Ален пропустил этот ребяческий довод мимо ушей и сердито умолк, мрачно взвешивая, какое, собственно, отношение к цивилизации могут иметь этот торговый вояж и его участие в нем? Неужели клеветники правы? И Колледж с Орденом просто сборище оболваненных дурачков, которыми манипулируют старики, цинично помышляющие только о власти и жизни в роскоши?
Подобные мысли не приходили ему в голову уже давно. Слишком он был занят забиванием ее галактическими языками, народными приметами, этическими системами, нравами, обычаями, скрытыми пружинами сотен культур народов, разбросанных по галактике… И ради чего? Чтобы этот пентюх получил прибыль, а Колледж и Орден — четверть этой прибыли? Утвердиться на Лире цивилизация может только через металлы. Раз лирцы не желают пользоваться металлами, их надо принудить.

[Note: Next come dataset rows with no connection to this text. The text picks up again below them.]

/-! ## `State.modSwipe` -/

@[simp] theorem State.modSwipe_powered (f : Swipe → Swipe) (s : State) : (s.modSwipe f).powered = s.powered := rfl
@[simp] theorem State.modSwipe_clock (f : Swipe → Swipe) (s : State) : (s.modSwipe f).clock = s.clock := rfl
@[simp] theorem State.modSwipe_inputs (f : Swipe → Swipe) (s : State) : (s.modSwipe f).inputs = s.inputs := rfl
@[simp] theorem State.modSwipe_port (f : Swipe → Swipe) (s : State) : (s.modSwipe f).port = s.port := rfl
@[simp] theorem State.modSwipe_mgmt (f : Swipe → Swipe) (s : State) : (s.modSwipe f).mgmt = s.mgmt := rfl
@[simp] theorem State.modSwipe_scale (f : Swipe → Swipe) (s : State) : (s.modSwipe f).scale = s.scale := rfl
@[simp] theorem State.modSwipe_store (f : Swipe → Swipe) (s : State) : (s.modSwipe f).store = s.store := rfl
@[simp] theorem State.modSwipe_scan (f : Swipe → Swipe) (s : State) : (s.modSwipe f).scan = s.scan := rfl
@[simp] theorem State.modSwipe_swipe (f : Swipe → Swipe) (s : State) : (s.modSwipe f).swipe = f s.swipe := rfl
@[simp] theorem State.modSwipe_sales (f : Swipe → Swipe) (s : State) : (s.modSwipe f).sales = s.sales := rfl
@[simp] theorem State.modSwipe_drawer (f : Swipe → Swipe) (s : State) : (s.modSwipe f).drawer = s.drawer := rfl
@[simp] theorem State.modSwipe_printer (f : Swipe → Swipe) (s : State) : (s.modSwipe f).printer = s.printer := rfl
@[simp] theorem State.modSwipe_supply (f : Swipe → Swipe) (s : State) : (s.modSwipe f).supply = s.supply := rfl
@[simp] theorem State.modSwipe_pending (f : Swipe → Swipe) (s : State) : (s.modSwipe f).pending = s.pending := rfl

/-! ## `State.modSales` -/

@[simp] theorem State.modSales_powered (f : Sales → Sales) (s : State) : (s.modSales f).powered = s.powered := rfl
@[simp] theorem State.modSales_clock (f : Sales → Sales) (s : State) : (s.modSales f).clock = s.clock := rfl
@[simp] theorem State.modSales_inputs (f : Sales → Sales) (s : State) : (s.modSales f).inputs = s.inputs := rfl
@[simp] theorem State.modSales_port (f : Sales → Sales) (s : State) : (s.modSales f).port = s.port := rfl
@[simp] theorem State.modSales_mgmt (f : Sales → Sales) (s : State) : (s.modSales f).mgmt = s.mgmt := rfl
@[simp] theorem State.modSales_scale (f : Sales → Sales) (s : State) : (s.modSales f).scale = s.scale := rfl
@[simp] theorem State.modSales_store (f : Sales → Sales) (s : State) : (s.modSales f).store = s.store := rfl
@[simp] theorem State.modSales_scan (f : Sales → Sales) (s : State) : (s.modSales f).scan = s.scan := rfl
@[simp] theorem State.modSales_swipe (f : Sales → Sales) (s : State) : (s.modSales f).swipe = s.swipe := rfl
@[simp] theorem State.modSales_sales (f : Sales → Sales) (s : State) : (s.modSales f).sales = f s.sales := rfl
@[simp] theorem State.modSales_drawer (f : Sales → Sales) (s : State) : (s.modSales f).drawer = s.drawer := rfl
@[simp] theorem State.modSales_printer (f : Sales → Sales) (s : State) : (s.modSales f).printer = s.printer := rfl
@[simp] theorem State.modSales_supply (f : Sales → Sales) (s : State) : (s.modSales f).supply = s.supply := rfl
@[simp] theorem State.modSales_pending (f : Sales → Sales) (s : State) : (s.modSales f).pending = s.pending := rfl

/-! ## `State.modDrawer` -/

@[simp] theorem State.modDrawer_powered (f : Drawer → Drawer) (s : State) : (s.modDrawer f).powered = s.powered := rfl
@[simp] theorem State.modDrawer_clock (f : Drawer → Drawer) (s : State) : (s.modDrawer f).clock = s.clock := rfl
@[simp] theorem State.modDrawer_inputs (f : Drawer → Drawer) (s : State) : (s.modDrawer f).inputs = s.inputs := rfl
@[simp] theorem State.modDrawer_port (f : Drawer → Drawer) (s : State) : (s.modDrawer f).port = s.port := rfl
@[simp] theorem State.modDrawer_mgmt (f : Drawer → Drawer) (s : State) : (s.modDrawer f).mgmt = s.mgmt := rfl
@[simp] theorem State.modDrawer_scale (f : Drawer → Drawer) (s : State) : (s.modDrawer f).scale = s.scale := rfl
@[simp] theorem State.modDrawer_store (f : Drawer → Drawer) (s : State) : (s.modDrawer f).store = s.store := rfl
@[simp] theorem State.modDrawer_scan (f : Drawer → Drawer) (s : State) : (s.modDrawer f).scan = s.scan := rfl
@[simp] theorem State.modDrawer_swipe (f : Drawer → Drawer) (s : State) : (s.modDrawer f).swipe = s.swipe := rfl
@[simp] theorem State.modDrawer_sales (f : Drawer → Drawer) (s : State) : (s.modDrawer f).sales = s.sales := rfl
@[simp] theorem State.modDrawer_drawer (f : Drawer → Drawer) (s : State) : (s.modDrawer f).drawer = f s.drawer := rfl
@[simp] theorem State.modDrawer_printer (f : Drawer → Drawer) (s : State) : (s.modDrawer f).printer = s.printer := rfl
@[simp] theorem State.modDrawer_supply (f : Drawer → Drawer) (s : State) : (s.modDrawer f).supply = s.supply := rfl
@[simp] theorem State.modDrawer_pending (f : Drawer → Drawer) (s : State) : (s.modDrawer f).pending = s.pending := rfl

/-! ## `State.modPrinter` -/

@[simp] theorem State.modPrinter_powered (f : Printer → Printer) (s : State) : (s.modPrinter f).powered = s.powered := rfl
@[simp] theorem State.modPrinter_clock (f : Printer → Printer) (s : State) : (s.modPrinter f).clock = s.clock := rfl
@[simp] theorem State.modPrinter_inputs (f : Printer → Printer) (s : State) : (s.modPrinter f).inputs = s.inputs := rfl
@[simp] theorem State.modPrinter_port (f : Printer → Printer) (s : State) : (s.modPrinter f).port = s.port := rfl
@[simp] theorem State.modPrinter_mgmt (f : Printer → Printer) (s : State) : (s.modPrinter f).mgmt = s.mgmt := rfl
@[simp] theorem State.modPrinter_scale (f : Printer → Printer) (s : State) : (s.modPrinter f).scale = s.scale := rfl
@[simp] theorem State.modPrinter_store (f : Printer → Printer) (s : State) : (s.modPrinter f).store = s.store := rfl
@[simp] theorem State.modPrinter_scan (f : Printer → Printer) (s : State) : (s.modPrinter f).scan = s.scan := rfl
@[simp] theorem State.modPrinter_swipe (f : Printer → Printer) (s : State) : (s.modPrinter f).swipe = s.swipe := rfl
@[simp] theorem State.modPrinter_sales (f : Printer → Printer) (s : State) : (s.modPrinter f).sales = s.sales := rfl
@[simp] theorem State.modPrinter_drawer (f : Printer → Printer) (s : State) : (s.modPrinter f).drawer = s.drawer := rfl
@[simp] theorem State.modPrinter_printer (f : Printer → Printer) (s : State) : (s.modPrinter f).printer = f s.printer := rfl
@[simp] theorem State.modPrinter_supply (f : Printer → Printer) (s : State) : (s.modPrinter f).supply = s.supply := rfl
@[simp] theorem State.modPrinter_pending (f : Printer → Printer) (s : State) : (s.modPrinter f).pending = s.pending := rfl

Что говорит Макиавелли? «Основа основ всех государств это хорошие законы и хорошее вооружение; а поскольку не может быть хороших законов там, где государство плохо вооружено, отсюда следует, что в хорошо вооруженных государствах законы хорошие». Странно, как наставники затушевывали такую основополагающую идею, вместо этого всячески подчеркивая духовное величие невооруженных Колледжа и Ордена… А может быть, не так уж и странно?
Нараставшее в нем разочарование было устрашающим.
— Замок, — сказал стражник через плечо, и их фургон остановился, задребезжав перед массивным, но невпечатляющим кирпичным зданием в пять этажей.
— Ты ждать, — сказал торговец водителю, когда они вылезли, и протянул ему две ассигнации с цифрами «50». — Ты ждать, ты получать денег много, очень много больше. Ты понимать? Ждать!
— Я ждать много-много! — радостно воскликнул водитель. — Я ждать всю ночь, весь день. Ты замечательный хозяин! Ты великий, великий хозяин. Я ждать…
— Ну, ладно, — буркнул торговец, прерывая поток его красноречия. Ты ждать.
Стражник провел их через вестибюль, освещенный шипящими лампами и небрежно охраняемый тремя-четырьмя приставами в ливреях и с дубинками. Затем он распахнул дверь относительно небольшой комнаты, хорошо освещенной, где находилось человек двадцать, и испустил глухой стон.
Персона в кресле, смахивавшем на трон, нетерпеливо спросила:
— Это звездные путешественники? Так не торчи там введи их.
— Слушаю, ваша милость, судья Крарл, — уныло cказал стражник.
— Не тот судья! — прошипел Ален на ухо торговцу. Этот дает тюремные сроки.
— Сделай, что сумеешь, — угрюмо отозвался чернобородый.
Стражник подвел их к персоне в кресле, указав на низких табурета, поклонился в сторону кресла и отошел задней стене.
— Ваша милость, — сказал Ален, — я Действующий Герольд Ален, герольд при торговце…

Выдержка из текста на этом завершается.